In mathematical terms, the limiting charge \( Q \) is calculated using the formula:
\[ Q = CV \]
Where \( C \) is the capacitance and \( V \) is the voltage applied across the capacitor. For the given problem, \( Q = 3 \times 10^{-6} \) Coulombs, which is derived by multiplying the capacitance \( 0.25 \times 10^{-6} \) farads by the voltage \( 12 \) volts.
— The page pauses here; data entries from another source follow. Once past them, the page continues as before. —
-- ==== Sys2Proof/Machine/CoreUnits.lean ====
section
/-! DEFINITION. The state of the logical cores (R90 to R115, R199) and of the memory fabric (R316 to R332), as plain data. -/

namespace Sys2Proof.Machine

/-! ### Cores and RUNs -/

/-- A stationary tile: the program position and the bytes of the W_LOAD that loads it, and its exact weights by K row, a
list of columns each (R35, R40, R42). -/
structure Tile where
  pos : Nat
  op : List Byte
  rows : List (List Val)
  deriving DecidableEq, Repr

/-- A codebook table: entry type (0 BF16, 1 FP8-E4M3), entries, bytes (R68). -/
structure CbTable where
  entry : Nat
  count : Nat
  bytes : List Byte
  deriving DecidableEq, Repr

/-- A dispatched operation that is not complete. -/
structure OpRec where
  pos : Nat
  bytes : List Byte
  started : Bool
  /-- A DRAIN's conversion record once read (R104). -/
  conv : List Byte
  /-- The tile a pass uses. -/
  tile : Option Tile
  /-- A STREAM that sends the switch token. -/
  sw : Bool
  /-- Issued again by a fault replay (R58): it may start while a pre-emption request waits. -/
  again : Bool
  /-- A REPLAY drain that has ended in range overflow: its outputs stay invisible (R82). -/
  overflowed : Bool
  deriving DecidableEq, Repr

/-- Where a core's program stands. -/
inductive CorePhase where
  | idle | checking | running
  | waitEvent (index value : Nat)
  | barrier (id inst : Nat)
  | stepBarrier
  | ending | ended | stopped | saving | restoring | reloading
  deriving DecidableEq, Repr

/-- The sequencer and arrays of a logical core. -/
structure Core where
  /-- The RUN that holds the core, by its descriptor's key. -/
  owner : Option (Nat × Nat)
  /-- SRAM offset of the program header. -/
  hdr : Nat
  phase : CorePhase
  /-- When dispatch began to be held at a WAIT or BARRIER. -/
  since : Nat
  /-- The next operation to dispatch. -/
  next : Nat
  /-- Operations dispatched and not complete, by program position. -/
  ops : List OpRec
  /-- The signal queue, oldest first. -/
  signals : List OpRec
  /-- Arrivals at SCOPE 0 barriers, by BAR_ID. -/
  arrivals : Tab Nat
  active : Option Tile
  shadow : Option Tile
  /-- W0, W1, A0, A1. -/
  slots : List (Option CbTable)
  /-- The open replay segment: position of its mark, DELTA, replays so far, lowering k by drain, drains that overflowed
  and await the replay. -/
  mark : Option Nat
  delta : Nat
  attempts : Nat
  lower : Tab Nat
  overs : List Nat
  replayDue : Bool
  /-- A pre-emption request waits (R113). -/
  preempt : Bool
  /-- SAVE_BASE, SAVE_LEN and SAVE_AREA of a saved core. -/
  area : Nat × Nat × Nat
  deriving DecidableEq, Repr

/-- A core that is free. -/
def Core.init : Core where
  owner := none
  hdr := 0
  phase := .idle
  since := 0
  next := 0
  ops := []
  signals := []
  arrivals := []
  active := none
  shadow := none
  slots := [none, none, none, none]
  mark := none
  delta := 0
  attempts := 0
  lower := []
  overs := []
  replayDue := false
  preempt := false
  area := (0, 0, 0)

/-- A RUN that has started and is not complete (R199). -/
structure Run where
  key : Nat × Nat
  mask : Nat
  /-- Program header offset by core. -/
  prog : Tab Nat
  prio : Nat
  /-- When its descriptor's waits were met. -/
  met : Nat
  acquired : Bool
  checked : Bool
  /-- A core has stopped: the others stop at their next pass boundary (R111). -/
  stopping : Bool
  /-- Outcomes of stopped cores, by core. -/
  ends : Tab Ending
  /-- Drains made visible with overflowed values, and replays taken (R84, R191). -/
  sat : Nat
  replays : Nat
  /-- Releases of SCOPE 0 barriers, by BAR_ID. -/
  released : Tab Nat
  /-- Pre-empted cores, as their save record holds them. -/
  saved : Tab Core
  deriving DecidableEq, Repr

/-- The phases of a migration (R166, R167): waiting for its turn, initialising the target, copying, verifying; or
zeroing a site brought in for a LOST core (R378). -/
inductive MigPhase where
  | waiting | init | copy | verify | zero
  deriving DecidableEq, Repr

/-- Why a migration is asked for (R166). -/
inductive MigCause where
  | arrayFault | pipe | bank | spareCore
  deriving DecidableEq, Repr

/-- A migration asked for and not ended. -/
structure Migr where
  core : Nat
  cause : MigCause
  /-- The SPARE_CORE that asked for it. -/
  desc : Option (Nat × Nat)
  phase : MigPhase
  target : Nat
  /-- Fabric time of its start. -/
  since : Nat
  /-- Sectors fetched from the buddy: how many, and where at the source. -/
  buddy : Nat
  fetch : List Nat
  deriving DecidableEq, Repr

/-! ### Vaults -/

/-- Vault columns (R139 to R165). A column's key is 28 · tower + site, a bank's 512 · column + 32 · layer + bank, bank 16 the
slice's spare bank. -/
structure Vlt where
  /-- Spare rows in use, by bank: bit n for spare row n. -/
  rowsUsed : Tab Nat
  /-- Row repairs not yet fused: (bank, row, spare row) (R157). -/
  unfused : List (Nat × Nat × Nat)
  /-- The bank, plus 1, that a slice's spare bank stands for or takes a copy of, by 16 · column + layer. -/
  slices : Tab Nat
  /-- Bank copies in progress: (logical core, bank) (R158). -/
  copies : List (Nat × Nat)
  /-- Rows of a bank that have had an uncorrectable read since reset. -/
  ueRows : Tab (List Nat)
  /-- Consecutive failed transfers of a pipe, by 32 · column + pipe (R149). -/
  fails : Tab Nat
  /-- Times of a pipe's CRC failures of the last second, latest first (R149). -/
  secFails : Tab (List Nat)
  /-- Pipes under retrain: (logical core, pipe). -/
  retrain : List (Nat × Nat)
  /-- Corrected errors of a row in the present scrub pass, by 8,192 · bank + row (R152). -/
  rowCe : Tab Nat
  /-- Next sector of patrol scrub, by column. -/
  scrub : Tab Nat
  /-- Next row to be refreshed, by bank (R154). -/
  refresh : Tab Nat
  /-- Receiver sets trained, by 4 · (32 · column + pipe) + band: the power band of the training, plus 1 (R156). -/
  sets : Tab Nat
  /-- DRAM timing margins of a vault under sweep, by logical core: tRCD, tRP, tWR (R163, R164). -/
  timing : Tab (Nat × Nat × Nat)
  /-- Poisoned sectors of mirrored ranges that the last full copy could not send (R151, R162). -/
  stale : List Nat
  marginJobs : List SweepJob
  calJobs : List SweepJob
  deriving DecidableEq, Repr

/-- Vaults as BOOT finds them. -/
def Vlt.init : Vlt where
  rowsUsed := []
  unfused := []
  slices := []
  copies := []
  ueRows := []
  fails := []
  secFails := []
  retrain := []
  rowCe := []
  scrub := []
  refresh := []
  sets := []
  timing := []
  stale := []
  marginJobs := []
  calJobs := []

/-- Vaults as BOOT finds them with row repairs fused: those spare rows are in use (R157). -/
def Vlt.ofFuses (rows : Tab Nat) : Vlt :=
  { Vlt.init with rowsUsed := rows.foldl (fun t e => Tab.set 0 t (e.1 / 32) (setBit (Tab.get 0 t (e.1 / 32)) (e.1 % 32) true)) [] }

/-! ### Memory fabric -/

/-- Who issued a memory-fabric operation. -/
inductive MfbOrigin where
  | desc (ring sub : Nat)
  | xfer (core pos : Nat)
  | coreRing (ring index : Nat)
  | mirror (core : Nat)
  /-- The notify packet of an operation that has ended (R320). -/
  | notify
  deriving DecidableEq, Repr

/-- One request packet of an operation (R319): its remote address, the bytes it asks for or carries, whether it has been
sent, when last and when first, and whether it is answered. -/
structure MfbPkt where
  da : Nat
  len : Nat
  payload : List Byte
  sent : Bool
  sentAt : Nat
  firstAt : Nat
  acked : Bool
  /-- A cache fill that is still to be installed (R332). -/
  install : Bool
  deriving DecidableEq, Repr

/-- An operation in flight at its source. -/
structure MfbOp where
  id : Nat
  mop : Nat
  origin : MfbOrigin
  /-- Flat ID of the home; the axis for PUT_LINE. -/
  home : Nat
  tag : Nat
  remote : Nat
  len : Nat
  /-- LOCAL: device memory or host memory, and its address. -/
  localDev : Bool
  localAddr : Nat
  notify : Option Nat
  pkts : List MfbPkt
  /-- ISSUED: the fabric time of the first send; and when the operation was issued. -/
  issued : Nat
  start : Nat
  tries : Nat
  operand : Nat
  compare : Nat
  /-- PUT_LINE: members that have acknowledged, by (flat ID, address). -/
  acks : List (Nat × Nat)
  deriving DecidableEq, Repr

/-- A source's window towards one home (R331). -/
structure MfbWindow where
  size : Nat
  /-- A request was older than 2 µs since then. -/
  late : Bool
  /-- When it last halved or could grow. -/
  since : Nat
  deriving DecidableEq, Repr

/-- An entry of the home's result table (R328). -/
structure MfbResult where
  src : Nat
  tag : Nat
  old : Nat
  time : Nat
  deriving DecidableEq, Repr

/-- A line of the remote line cache (R325). -/
structure RlcLine where
  id : Nat
  line : Nat
  bytes : List Byte
  deriving DecidableEq, Repr

/-- A core-ring descriptor that has started, or waits to write its record: ring, index, bytes. -/
structure CoreDesc where
  ring : Nat
  index : Nat
  bytes : List Byte
  deriving DecidableEq, Repr

/-- The memory fabric. -/
structure Mfb where
  ops : List MfbOp
  nextId : Nat
  nextTag : Nat
  /-- The sequence counter, and 1 more than the time of the last first send of each number that is not free again (R327). -/
  seq : Nat
  seqTime : Tab Nat
  windows : Tab MfbWindow
  /-- Core-ring descriptors in flight. -/
  descs : List CoreDesc
  /-- The result table, oldest first. -/
  table : List MfbResult
  /-- By core ring, since when its next descriptor heads it (R198, R317). -/
  ringSince : Tab Nat
  /-- Vaults whose further mirror writes wait until those sent are acknowledged, and whether the flow to the partner goes by
  the tree in place of a torus hop (R258, R321). -/
  mirrorHold : List Nat
  mirrorTree : Bool
  /-- Atomics that wait in the C0 input for a full table, as counted. -/
  heldAtomics : List Packet
  /-- Lines by set, most recently used first. -/
  rlc : Tab (List RlcLine)
  /-- Writes that wait for their turn on a hot line, in arrival order (R330). -/
  hot : List Packet
  /-- READY since reset, or the last import of a flat ID (R328). -/
  since : Nat
  deriving DecidableEq, Repr

/-- A memory fabric with nothing in flight. -/
def Mfb.init : Mfb where
  ops := []
  nextId := 0
  nextTag := 0
  seq := 0
  seqTime := []
  windows := []
  descs := []
  table := []
  ringSince := []
  mirrorHold := []
  mirrorTree := false
  heldAtomics := []
  rlc := []
  hot := []
  since := 0

end Sys2Proof.Machine
end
The limiting charge is crucial for designing circuits since it represents the peak energy storage capacity of a capacitor in an RLC setup. Knowing it allows engineers to ensure that capacitors are rated for the correct maximum charge, preventing overloading and potential circuit failure.

Series Circuit Calculations

Series circuit calculations are essential for determining characteristics like charge, current, and overall behavior of components arranged in series. In such circuits, the current is the same through all components, making it simpler to analyze certain properties.
In the given exercise, the RLC series circuit includes a resistor, inductor, and capacitor all aligned one after another. This setup creates a specific response to voltage changes which can be intricately calculated using the formula for charge on a capacitor. For specific times \( t \), such as \( t = 0.001 \) seconds and \( t = 0.01 \) seconds, computations deploy the following equation:
\[ q(t) = Q \left( 1 - e^{-\frac{R}{2L} t} \cosh{( \sqrt{-2.25 \times 10^6} t)} \right) \]
This represents how the charge on a capacitor in a series RLC circuit evolves over time, considering the contributions of all elements. Performing these calculations permits electricians and engineers to forecast changes across the circuit and adjust to achieve desired outputs.